Если статистические таблицы Ясевича предназначались для аудитории социомедиков, то другие научные работы были обращены к более широкой аудитории. Например, в 1926 г. известному антропологу Л.В. Ошанину было поручено подготовить исследование под названием «Повседневная жизнь и антропологический тип узбечки». При финансировании и под пристальным вниманием партийного Женотдела и правительственного Наркомпроса, это исследование во многом напоминает работу Ясевича. Снова нескольким сотням узбечек – на этот раз из Ташкента – был задан ряд вопросов об их повседневной жизни и историях жизни, а потом их подвергли детальному физическому обследованию. Цель – осветить их биологическую сущность, выделив в них то, что было «типичным» для узбеков. Такое исследование было необходимо, утверждал Ошанин, потому что эта тема совершенно не изучена, и люди не знали, какие качества и поведение должны считаться характерными исключительно для узбеков{580}.

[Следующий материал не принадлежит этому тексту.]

/-- Sequences `ZP_M`, `ZPX_M` (rules R76, R212, R213); `r` is the engine after the operation. -/
def Obligations.ZeroPageModifyResults : Prop :=
  ((∀ (s : State) (zp : Byte), s.Ready → s.cpu.Inv → ∀ i op f, (i, op, f) ∈
      ([(.aslZp zp, 0x06, (shiftD asl8)), (.sloZp zp, 0x07, opSlo), (.rolZp zp, 0x26, (shiftD rol8)),
       (.rlaZp zp, 0x27, opRla), (.lsrZp zp, 0x46, (shiftD lsr8)), (.sreZp zp, 0x47, opSre),
       (.rorZp zp, 0x66, (shiftD ror8)), (.rraZp zp, 0x67, opRra), (.decZp zp, 0xC6, opDec),
       (.dcpZp zp, 0xC7, opDcp), (.incZp zp, 0xE6, opInc), (.iscZp zp, 0xE7, opIsc)] : List Row) →
    ∀ r, r = f { entered op s.cpu with mcp := 13, zpa := eaZp zp, pc := s.cpu.pc + 2, d := s.readAt 2 (eaZp zp) } →
    ∃ t, exec i s = .next t ∧
      Ends s t { r with mcp := 14 } (busWrite (busWrite s (eaZp zp) (s.readAt 2 (eaZp zp))) (eaZp zp) r.d)
        [(s.cpu.pc, .read, op),
         (s.cpu.pc + 1, .read, zp),
         (eaZp zp, .read, s.readAt 2 (eaZp zp)),
         (eaZp zp, .write, s.readAt 2 (eaZp zp)),
         (eaZp zp, .write, r.d)] ∧
      OnlyRamAt [eaZp zp] s t)) ∧
  ((∀ (s : State) (zp : Byte), s.Ready → s.cpu.Inv → ∀ i op f, (i, op, f) ∈
      ([(.aslZpx zp, 0x16, (shiftD asl8)), (.sloZpx zp, 0x17, opSlo), (.rolZpx zp, 0x36, (shiftD rol8)),
       (.rlaZpx zp, 0x37, opRla), (.lsrZpx zp, 0x56, (shiftD lsr8)), (.sreZpx zp, 0x57, opSre),
       (.rorZpx zp, 0x76, (shiftD ror8)), (.rraZpx zp, 0x77, opRra), (.decZpx zp, 0xD6, opDec),
       (.dcpZpx zp, 0xD7, opDcp), (.incZpx zp, 0xF6, opInc), (.iscZpx zp, 0xF7, opIsc)] : List Row) →
    ∀ r, r = f { entered op s.cpu with mcp := 27, zpa := eaZpIndexed zp s.cpu.x, pc := s.cpu.pc + 2,
                                       d := s.readAt 3 (eaZpIndexed zp s.cpu.x) } →
    ∃ t, exec i s = .next t ∧
      Ends s t { r with mcp := 28 } (busWrite (busWrite s (eaZpIndexed zp s.cpu.x) (s.readAt 3 (eaZpIndexed zp
        s.cpu.x))) (eaZpIndexed zp s.cpu.x) r.d)
        [(s.cpu.pc, .read, op),
         (s.cpu.pc + 1, .read, zp),
         (eaZp zp, .read, s.readAt 2 (eaZp zp)),
         (eaZpIndexed zp s.cpu.x, .read, s.readAt 3 (eaZpIndexed zp s.cpu.x)),
         (eaZpIndexed zp s.cpu.x, .write, s.readAt 3 (eaZpIndexed zp s.cpu.x)),
         (eaZpIndexed zp s.cpu.x, .write, r.d)] ∧
      OnlyRamAt [eaZpIndexed zp s.cpu.x] s t))

/-- Sequence `ABS_M` (rules R76, R214). -/
def Obligations.AbsoluteModifyResult : Prop :=
  (∀ (s : State) (addr : Addr), s.Ready → ∀ i op f, (i, op, f) ∈
      ([(.aslAbs addr, 0x0E, (shiftD asl8)), (.sloAbs addr, 0x0F, opSlo), (.rolAbs addr, 0x2E, (shiftD rol8)),
       (.rlaAbs addr, 0x2F, opRla), (.lsrAbs addr, 0x4E, (shiftD lsr8)), (.sreAbs addr, 0x4F, opSre),
       (.rorAbs addr, 0x6E, (shiftD ror8)), (.rraAbs addr, 0x6F, opRra), (.decAbs addr, 0xCE, opDec),
       (.dcpAbs addr, 0xCF, opDcp), (.incAbs addr, 0xEE, opInc), (.iscAbs addr, 0xEF, opIsc)] : List Row) →
    ∀ r, r = f { entered op s.cpu with mcp := 49, a1 := addr, pc := s.cpu.pc + 3, d := s.readAt 3 addr } →
    ∃ t, exec i s = .next t ∧
      Ends s t { r with mcp := 50 } (busWrite (busWrite s (addr) (s.readAt 3 addr)) (addr) r.d)
        [(s.cpu.pc, .read, op),
         (s.cpu.pc + 1, .read, lo addr),
         (s.cpu.pc + 2, .read, hi addr),
         (addr, .read, s.readAt 3 addr),
         (addr, .write, s.readAt 3 addr),
         (addr, .write, r.d)] ∧
      OnlyRamAt [addr] s t)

Его партийные и государственные наблюдатели согласились, что тема важна, и просили только, чтобы это исследование в дополнение к его научным достоинствам стало по возможности доступным массовому читателю. Например, они не раз просили его включить фотографии «типичных» узбечек и не выбрасывать рисунки, иллюстрирующие сцены узбекского быта{581}.
Невозможно не удивляться навязчивому характеру таких исследований. Антропологические анкеты и записи обследований свидетельствуют о поразительном внимании к деталям. Невзирая на глубокую культурную чувствительность к таким вопросам в Средней Азии, для исследования Ошанина любую мыслимую часть тела (в том числе половые органы) следовало измерить и классифицировать и по возможности сфотографировать. Следовательно, каждая женщина должна была ответить на ряд вопросов о самых интимных деталях ее семейной жизни: в каком возрасте она достигла половой зрелости, имела первый половой акт, вышла замуж, родила ребенка и так далее{582}. Эти исследования являли собой явное злоупотребление: ученые стремились получить интимные сведения о самых потаенных сферах семейной жизни узбеков, сведения, которые, в свою очередь, можно было бы опубликовать в подтверждение их притязаний на компетенцию. Следовательно, используя язык науки, они смогли оправдать то, что достигало формы культурного изнасилования.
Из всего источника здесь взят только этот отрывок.